# Please could you give me a five-lira note in my change?



## seitt

Greetings,

Sometimes when a shopkeeper is about to give me change, I wish to ask if he can please give me a five lira note in the change he gives me.

Please, how can I phrase this request in Turkish?

Best wishes, and many thanks,

Simon


----------



## DemirKSK

Hey Simon;
I didn't get the point; but 
if you meant "5 lira change in banknote" -- > "Paraüstünü kâğıt 5'lik alabilir miyim? "


----------



## seitt

Many thanks - the point is simply that I find it convenient to have a few 5 lira notes with me, so if I'm running out I ask for some in the change.

Ah, could perhaps the following be nearer to my meaning? "Paraüstünde bir iki kâğıt 5'lik alabilir miyim?" I say this because I don't want all my change in 5 lira notes, just some of it, perhaps a very small portion of it as one or two are enough.


----------



## SARI7

It is sufficient and better to say what you said in your question, omitting the part "paraüstünde". 
So you can say " bir iki kağıt 5'lik alabilir miyim?"
Then s/he will give your change, and 5-10 lira of it as 5 lira notes.


----------



## seitt

> So you can say " bir iki kağıt 5'lik alabilir miyim?"



Many thanks, I'll say this.

Just in case I did want to include the word "paraüstü" in my sentence, what would be the most natural (or least unnatural) thing to say, please?


----------



## Rallino

I would just say: _Paraüstünde bir iki tane de 5'lik bulunsun zahmet olmazsa._


----------



## seitt

Many thanks - is the function of the 'de' here to indicate that you are expecting there to be banknotes and coins other than five lira notes in the change too?


----------



## Rallino

Precisely


----------



## seitt

Much obliged and best wishes.


----------



## Reverence

People usually tend to consider constructing simpler and shorter sentences until they feel confident enough in their command of a given language.

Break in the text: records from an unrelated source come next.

-- ==== Sys2Proof/Tests/Slice0.lean ====
section
/-! SUPPORT. Small tests with values of 95_test_vectors.md and of the rules, the ill-formed terms that WellFormed refuses, and the witnesses of the statements' hypotheses. -/

namespace Sys2Proof.Tests
open Sys2Proof Sys2Proof.Machine

/-! ## Helpers -/

/-- Bits from their written form. -/
def bits (s : String) : List Bool := s.toList.map fun c => c == '1'

/-- The state of an outcome that goes on. -/
def got (o : Host.Outcome State Fault Refusal) : State :=
  match o with
  | .next t => t
  | .fault _ | .refused _ => State.reset

/-- The reset state with bits at the cursor: an RBSP of the given bytes. -/
def withRbsp (l : List Nat) : State := State.reset.setBr (Br.ofRbsp (l.map (BitVec.ofNat 8)))

/-- The reset state with working values. -/
def withWk (f : Wk → Wk) : State := State.reset.setWk (f Wk.reset)

/-- The reset state with a slice header. -/
def withHdr (f : SliceHdr → SliceHdr) : State := State.reset.setSl (some (f SliceHdr.empty))

/-- A further change of the slice header. -/
def mapHdr (s : State) (f : SliceHdr → SliceHdr) : State := s.setSl (some (f s.hdr))

/-! ## WellFormed refuses, check by check -/

theorem test_wf_refuses_readWidth : (WellFormed (.descU 0) || WellFormed (.descF 33) || WellFormed (.descUv 33)) = false := by decide
theorem test_wf_accepts_readWidth : (WellFormed (.descU 1) && WellFormed (.descF 32) && WellFormed (.descUv 32)) = true := by decide
theorem test_wf_refuses_rangeMaximum : (WellFormed (.descTe 0)) = false := by decide
theorem test_wf_refuses_coeffToken : WellFormed (.descCe (.coeffToken (-2))) = false := by decide
theorem test_wf_refuses_levelSuffix : WellFormed (.descCe (.levelSuffix 29)) = false := by decide
theorem test_wf_refuses_totalZeros :
    (WellFormed (.descCe (.totalZeros false 0)) || WellFormed (.descCe (.totalZeros false 16)) ||
      WellFormed (.descCe (.totalZeros true 4))) = false := by decide
theorem test_wf_refuses_runBefore : WellFormed (.descCe (.runBefore 0)) = false := by decide
theorem test_wf_refuses_refIdx : (WellFormed (.descAe (.refIdx 2 0)) || WellFormed (.descAe (.refIdx 0 4))) = false := by decide
theorem test_wf_refuses_mvd :
    (WellFormed (.descAe (.mvd 2 0 0 0)) || WellFormed (.descAe (.mvd 0 4 0 0)) || WellFormed (.descAe (.mvd 0 0 4 0)) ||
      WellFormed (.descAe (.mvd 0 0 0 2))) = false := by decide
theorem test_wf_refuses_codedBlockFlag :
    (WellFormed (.descAe (.codedBlockFlag 5 0 0)) || WellFormed (.descAe (.codedBlockFlag 0 3 0)) ||
      WellFormed (.descAe (.codedBlockFlag 0 0 16))) = false := by decide
theorem test_wf_refuses_significance :
    (WellFormed (.descAe (.significantCoeffFlag 6 0)) || WellFormed (.descAe (.lastSignificantCoeffFlag 0 63))) = false := by decide
theorem test_wf_refuses_absLevel : WellFormed (.descAe (.coeffAbsLevelMinus1 6 0 0)) = false := by decide
theorem test_wf_refuses_ueOperand :
    (WellFormed (.rplmSub 4294967295) || WellFormed (.rplmAdd 4294967295) || WellFormed (.rplmLong 4294967295) ||
      WellFormed (.mmcoShortUnused 4294967295) || WellFormed (.mmcoLongUnused 4294967295) ||
      WellFormed (.mmcoMaxLongIdx 4294967295) || WellFormed (.mmcoCurToLong 4294967295)) = false := by decide
theorem test_wf_refuses_ueOperands :
    (WellFormed (.mmcoShortToLong 4294967295 0) || WellFormed (.mmcoShortToLong 0 4294967295)) = false := by decide

/-! ## Decoding, by words written out from the spec's encodings -/

-- 10_state.md R62: SRST bit 0, NAL bit 1, AU_END bit 2, RELEASE bit 3
theorem test_decode_cmd :
    decode .cmd (bits "00000000000000000000000000000001") = .ok .srst 32 ∧
    decode .cmd (bits "00000000000000000000000000000010") = .ok .nal 32 ∧
    decode .cmd (bits "00000000000000000000000000000100") = .ok .auEnd 32 ∧
    decode .cmd (bits "00000000000000000000000000001000") = .ok .release 32 := by decide

-- R63: bit 0 decides alone; two other command bits are refused
theorem test_decode_cmd_many :
    decode .cmd (bits "00000000000000000000000000001111") = .ok .srst 32 ∧
    decode .cmd (bits "00000000000000000000000000001110") = .error .reserved 32 := by decide

-- 95_test_vectors.md V2.5
theorem test_decode_nal_header :
    decode .nalHdr (bits "01100111") = .ok (.nalSps 3) 8 ∧ decode .nalHdr (bits "01101000") = .ok (.nalPps 3) 8 ∧
    decode .nalHdr (bits "01100101") = .ok (.nalIdr 3) 8 ∧ decode .nalHdr (bits "01000001") = .ok (.nalSlice 2) 8 ∧
    decode .nalHdr (bits "00000110") = .ok (.nalType6 0) 8 ∧ decode .nalHdr (bits "00001001") = .ok (.nalType9 0) 8 ∧
    decode .nalHdr (bits "11100101") = .ok (.nalForbidden 0x65) 8 := by decide

-- 30_encoding.md R147 and 95_test_vectors.md P1, P2
theorem test_decode_slice_type :
    decode .sliceType (bits "0001000") = .ok .sliceIAll 7 ∧ decode .sliceType (bits "00110") = .ok .slicePAll 5 ∧
    decode .sliceType (bits "010") = .ok .sliceB 3 ∧ decode .sliceType (bits "0001011") = .error .reserved 7 := by decide

-- 95_test_vectors.md P1, P3, P4
theorem test_decode_mb_type_i :
    decode .mbI (bits "00100") = .ok .i_16x16_2_0_0 5 ∧ decode .mbI (bits "0001000") = .ok .i_16x16_2_1_0 7 ∧
    decode .mbI (bits "011") = .ok .i_16x16_1_0_0 3 ∧ decode .mbI (bits "000011010") = .ok .iPcm 9 := by decide

-- 30_encoding.md R148: P types 0..4, then the I types from 5; 31 is reserved
theorem test_decode_mb_type_p :
    decode .mbP (bits "1") = .ok .pL0_16x16 1 ∧ decode .mbP (bits "00101") = .ok .p8x8ref0 5 ∧
    decode .mbP (bits "00110") = .ok .pINxN 5 ∧ decode .mbP (bits "000011111") = .ok .pIPcm 9 ∧
    decode .mbP (bits "00000100000") = .error .reserved 11 := by decide

-- R148: B types 0..22, then the I types from 23; 49 is reserved
theorem test_decode_mb_type_b :
    decode .mbB (bits "1") = .ok .bDirect16x16 1 ∧ decode .mbB (bits "000010111") = .ok .b8x8 9 ∧
    decode .mbB (bits "000011000") = .ok .bINxN 9 ∧ decode .mbB (bits "00000110001") = .ok .bIPcm 11 ∧
    decode .mbB (bits "00000110010") = .error .reserved 11 := by decide

-- R149, 44_mb_syntax.md R444
theorem test_decode_sub_type :
    decode .subP (bits "011") = .ok .subPL0_4x8 3 ∧ decode .subP (bits "00101") = .error .reserved 5 ∧
    decode .subB (bits "0001101") = .ok .subBBi_4x4 7 ∧ decode .subB (bits "0001110") = .error .reserved 7 := by decide

-- R150: mode numbers; the chroma mode is ue(v)
theorem test_decode_modes :
    decode .i4Mode (bits "1000") = .ok .intra4x4HorizontalUp 4 ∧ decode .i4Mode (bits "1001") = .error .reserved 4 ∧
    decode .i8Mode (bits "0011") = .ok .intra8x8DiagDownLeft 4 ∧ decode .i16Mode (bits "11") = .ok .intra16x16Plane 2 ∧
    decode .chromaMode (bits "00100") = .ok .chromaPlane 5 ∧ decode .chromaMode (bits "00101") = .error .reserved 5 := by decide

-- R151: (xFrac << 2) | yFrac, (xFC << 3) | yFC; 48_interp_transform.md for the kernels
theorem test_decode_phases :
    decode .qpel (bits "0110") = .ok .qpel12i 4 ∧ decode .qpel (bits "1001") = .ok .qpel21f 4 ∧
    decode .cpel (bits "001111") = .ok .cpel17 6 ∧ decode .cpel (bits "111000") = .ok .cpel70 6 := by decide

-- R152, 42_slice_header.md R304: (0, 2), (1, 0), (2, 0), 3
theorem test_decode_list_modification :
    decode .rplm (bits "1011") = .ok (.rplmSub 2) 4 ∧ decode .rplm (bits "0101") = .ok (.rplmAdd 0) 4 ∧
    decode .rplm (bits "0111") = .ok (.rplmLong 0) 4 ∧ decode .rplm (bits "00100") = .ok .rplmEnd 5 ∧
    decode .rplm (bits "00101") = .error .reserved 5 := by decide

-- R152, 42_slice_header.md R306
theorem test_decode_marking :
    decode .mmco (bits "010010") = .ok (.mmcoShortUnused 1) 6 ∧ decode .mmco (bits "0111") = .ok (.mmcoLongUnused 0) 4 ∧
    decode .mmco (bits "001001010") = .ok (.mmcoShortToLong 0 1) 9 ∧ decode .mmco (bits "00101011") = .ok (.mmcoMaxLongIdx 2) 8 ∧
    decode .mmco (bits "00110") = .ok .mmcoAllUnused 5 ∧ decode .mmco (bits "00111011") = .ok (.mmcoCurToLong 2) 8 ∧
    decode .mmco (bits "1") = .ok .mmcoEnd 1 ∧ decode .mmco (bits "0001000") = .error .reserved 7 := by decide

-- R153
theorem test_decode_map_and_poc_types :
    decode .sgMap (bits "00111") = .ok .sgmap6Explicit 5 ∧ decode .sgMap (bits "0001000") = .error .reserved 7 ∧
    decode .pocType (bits "1") = .ok .pocType0 1 ∧ decode .pocType (bits "00100") = .error .reserved 5 := by decide

/-! ## Parsing -/

-- V2.1: 30 is '000011111'; 2^32 - 2 is 31 zeros, a one and 31 ones
theorem test_ue_codewords :
    ueEncode 30 = bits "000011111" ∧ ueDecode (bits "0001111") = .ok 14 7 ∧
    ueDecode (List.replicate 31 false ++ List.replicate 32 true) = .ok 4294967294 63 := by decide

-- V2.4
theorem test_emulation_prevention :
    stripEpb 0 [0, 0, 3, 0, 0, 3, 0x80] = [0, 0, 0, 0, 0x80] ∧ stripEpb 0 [0, 0, 3, 3, 0x80] = [0, 0, 3, 0x80] ∧
    stripEpb 0 [0, 0, 0, 3, 0x80] = [0, 0, 0, 0x80] := by decide

-- V2.4
theorem test_stop_bit :
    (Br.ofRbsp [0x40, 1]).stopBit = some 15 ∧ (Br.ofRbsp [0x80, 0, 0]).stopBit = some 0 ∧
    (Br.ofRbsp [0, 0]).stopBit = none := by decide

-- V2.6: 7 bits at cursor 3 of A5 0F are 20
theorem test_read_bits :
    let t := got (exec (.descU 7) ((withRbsp [0xA5, 0x0F]).setBr { (withRbsp [0xA5, 0x0F]).br with cursor := 3 }))
    t.wk.elem = 20 ∧ t.br.cursor = 10 := by decide

-- V2.6: one bit past the end is E_BITS and the cursor stays
theorem test_read_past_end :
    let t := got (exec (.descU 1) ((withRbsp [0xA5, 0x0F]).setBr { (withRbsp [0xA5, 0x0F]).br with cursor := 16 }))
    t.csr.errCode = 1 ∧ t.br.cursor = 16 ∧ t.csr.errPos = 16 := by decide

-- V2.2: '00101' is -2, '00110' is 3
theorem test_se : (got (exec .descSe (withRbsp [0x28]))).wk.elem = -2 ∧ (got (exec .descSe (withRbsp [0x30]))).wk.elem = 3 := by
  decide

-- V2.3
theorem test_te :
    (got (exec (.descTe 1) (withRbsp [0x80]))).wk.elem = 0 ∧ (got (exec (.descTe 2) (withRbsp [0x60]))).wk.elem = 2 := by decide

-- V3.3: coeff_token '001' at nC = 0 is TotalCoeff 2, TrailingOnes 2; total_zeros '101' at 2 is 2
theorem test_ce :
    let t := got (exec (.descCe (.coeffToken 0)) (withRbsp [0x20]))
    t.wk.elem = 2 ∧ t.wk.elem2 = 2 ∧ (got (exec (.descCe (.totalZeros false 2)) (withRbsp [0xA0]))).wk.elem = 2 := by decide

-- V3.5: run_before '101' with 6 zeros left is 5
theorem test_run_before : (got (exec (.descCe (.runBefore 6)) (withRbsp [0xA0]))).wk.elem = 5 := by decide

/-- An engine that yields given bins, each checked against its context (400 terminate, 401 bypass). -/
def oracle : Engine (List (Nat × Nat)) :=
  let take (c : Nat) : EStateM ErrCode (List (Nat × Nat)) Nat := fun l =>
    match l with
    | (k, b) :: r => if k = c then .ok b r else .error .mark l
    | [] => .error .bits l
  ⟨take, take 401, take 400⟩

/-- The value of a binarization over the oracle that uses up its bins. -/
def bins {α : Type} (r : EStateM ErrCode (List (Nat × Nat)) α) (l : List (Nat × Nat)) : Option α :=
  match r l with
  | .ok v [] => some v
  | .ok _ (_ :: _) | .error _ _ => none

-- V4.1: I_16x16_0_2_1
theorem test_bins_mb_type_i :
    bins (decMbTypeISlice oracle 0) [(3, 1), (400, 0), (6, 1), (7, 1), (8, 1), (9, 0), (10, 0)] = some 21 := by decide

-- V4.2: I_16x16_2_0_0 in a P slice; V4.3: B_L1_Bi_8x16
theorem test_bins_mb_type_p_b :
    bins (decMbTypeP oracle) [(14, 1), (17, 1), (400, 0), (18, 0), (19, 0), (20, 1), (20, 0)] = some 8 ∧
    bins (decMbTypeB oracle 0) [(27, 1), (30, 1), (31, 1), (32, 0), (32, 0), (32, 1), (32, 1)] = some 15 := by decide

-- V4.4: B_Bi_4x8 is 9, P_L0_4x4 is 3
theorem test_bins_sub_type :
    bins (decSubMbTypeB oracle) [(36, 1), (37, 1), (38, 1), (39, 0), (39, 1), (39, 0)] = some 9 ∧
    bins (decSubMbTypeP oracle) [(21, 0), (22, 1), (23, 0)] = some 3 := by decide

-- V4.5: -5; V4.7: -2
theorem test_bins_mvd_qp :
    bins (decMvd oracle 0 0) [(40, 1), (43, 1), (44, 1), (45, 1), (46, 1), (46, 0), (401, 1)] = some (-5) ∧
    bins (decQpDelta oracle 0) [(60, 1), (62, 1), (63, 1), (63, 1), (63, 0)] = some (-2) := by decide

-- V4.10: coeffLevel[0] = 3, coeffLevel[2] = -1 in category 2
theorem test_bins_residual :
    bins (decResidual oracle 2 16 (some 96)) [(96, 1), (134, 1), (195, 0), (135, 0), (136, 1), (197, 1), (248, 0), (401, 1),
      (249, 1), (252, 1), (252, 0), (401, 0)] =
      some ([3, 0, -1] ++ List.replicate 13 0, true) := by decide

/-! ## Commands, registers, errors -/

-- 10_state.md R72: a reference frame only loses its hold; an unmarked one is freed
theorem test_release_reference :
    let s := State.reset.setFs [{ Frame.free with inUse := true, held := true, mark := .shortTerm }]
    let f := (got (exec .release s)).frame 0
    f.held = false ∧ f.inUse = true := by decide

theorem test_release_frees :
    let s := State.reset.setFs [{ Frame.free with inUse := true, held := true }]
    let f := (got (exec .release s)).frame 0
    f.held = false ∧ f.inUse = false := by decide

-- 70_reset_and_hazards.md R851: what a memory byte holds survives, BUSY does not
theorem test_srst :
    let t := got (exec .srst ((State.reset.setMem [(7, 9)]).setCsr { Csr.reset with busy := true, errCode := 4 }))
    t.mem = [(7, 9)] ∧ t.csr.busy = false ∧ t.csr.errCode = 0 := by decide

-- 40_bitreader_nal.md R220 step 2: an empty NAL unit is E_BITS
theorem test_nal_empty :
    let t := got (exec .nal State.reset)
    t.csr.errCode = 1 ∧ t.csr.busy = true ∧ t.au.ended = false := by decide

-- 43_slice_fsm.md R390 step 2: a failed access unit
theorem test_au_end_failed : (got (exec .auEnd (State.reset.setAu { Au.reset with failed := true }))).csr.auErr = true := by decide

Here are a couple alternatives:

- Üstünü beşlik verebilir misiniz?
- Beşlik olursa, bir zahmet...


----------



## seitt

Many thanks - excellent advice for beginners is there too.



> - Üstünü beşlik verebilir misiniz?


Would that not mean that you want only a 5 lira note (or five lira notes) in your change?


----------



## SARI7

seitt said:


> Many thanks - excellent advice for beginners is there too.
> 
> 
> Would that not mean that you want only a 5 lira note (or five lira notes) in your change?


Yes, it means you want all your change in 5s.


----------



## Reverence

seitt said:


> Would that not mean that you want only a 5 lira note (or five lira notes) in your change?



Indeed. Assuming you only need one 5-lira note and don't care how the rest is returned, we can change the examples as follows:

- Bir tane beşlik verebilir misiniz?
- Bir tanesi beşlik olursa, bir zahmet...

If using the word "para üstü" is really necessary, a possible way to add that is:

- Para üstünün içinde bir tane beşlik olabilir mi?

It's indeed difficult to include "para üstü" and keep it short at the same time. It will only serve to lengthen the sentence without adding anything of substance.


----------



## seitt

Many thanks, excellent.


----------